-- ==== Sys2Proof/Config.lean ====
section
/-! DEFINITION. What is fixed for the machine: the constants the source gives (R6, R7, R52), the wire
modes (R34), and the free values for what the spec leaves unspecified. The parameters that differ
between two instances of the block (WIRE_MODE, RESET_UNITS, CHAIN_LEN, device_ok) are plain data of
State (`Machine.Platform`), so that a statement about every state speaks of every platform. -/

namespace Sys2Proof

/-- WIRE_MODE: how a payload byte appears on the data line (R34). -/
inductive WireMode where
  /-- 8 periods, `v[7]` first (the spec's named default, D2) -/
  | w8Msb
  /-- 8 periods, `v[0]` first -/
  | w8Lsb
  /-- 3 periods, `v[2], v[1], v[0]` -/
  | w3Msb
deriving DecidableEq, Repr

/-- RESET_PADDING: the number of zero bytes that end every payload (R6). -/
def Config.resetPadding : Nat := 64

/-- SYM_ONE: the symbol byte of a data bit 1 (R7). -/
def Config.symOne : Byte := 0x06#8

/-- SYM_ZERO: the symbol byte of a data bit 0 (R7). -/
def Config.symZero : Byte := 0x04#8

/-- PAD_BYTE: the byte of the reset block (R7). -/
def Config.padByte : Byte := 0x00#8

/-- CHANNELS_PER_LED × BITS_PER_CHANNEL: symbol bytes of one LED (R52). -/
def Config.bytesPerLed : Nat := 24

/-- The named default of WIRE_MODE (D2, R34). -/
def Config.defaultWireMode : WireMode := .w8Msb

/-- FREE VALUE (log entry 9): the bit at a place of the chain's `shadow` when the spec calls it
unspecified (R27, R43); arguments: number of the draw, bit position. -/
opaque Config.freeBit : Nat → Nat → Bool

/-- FREE VALUE (log entry 9): a channel of an LED's color when the spec calls `display` unspecified
(R27, R43, U7, U8); arguments: number of the draw, LED, channel slot. -/
opaque Config.freeChan : Nat → Nat → Nat → Chan

/-- FREE VALUE (log entry 15): how a transaction ends for its requester when it overlapped another
(R95 gives it no meaning); argument: number of the draw. `none` is `ok`, `some c` a
`TransferError` with cause `c`. -/
opaque Config.overlapResult : Nat → Option Nat

end Sys2Proof
end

» **What you will do**:
Go through the entries above and copy out every line that includes the word "calls".

» **Expected answer**:
/-- FREE VALUE (log entry 9): the bit at a place of the chain's `shadow` when the spec calls it
/-- FREE VALUE (log entry 9): a channel of an LED's color when the spec calls `display` unspecified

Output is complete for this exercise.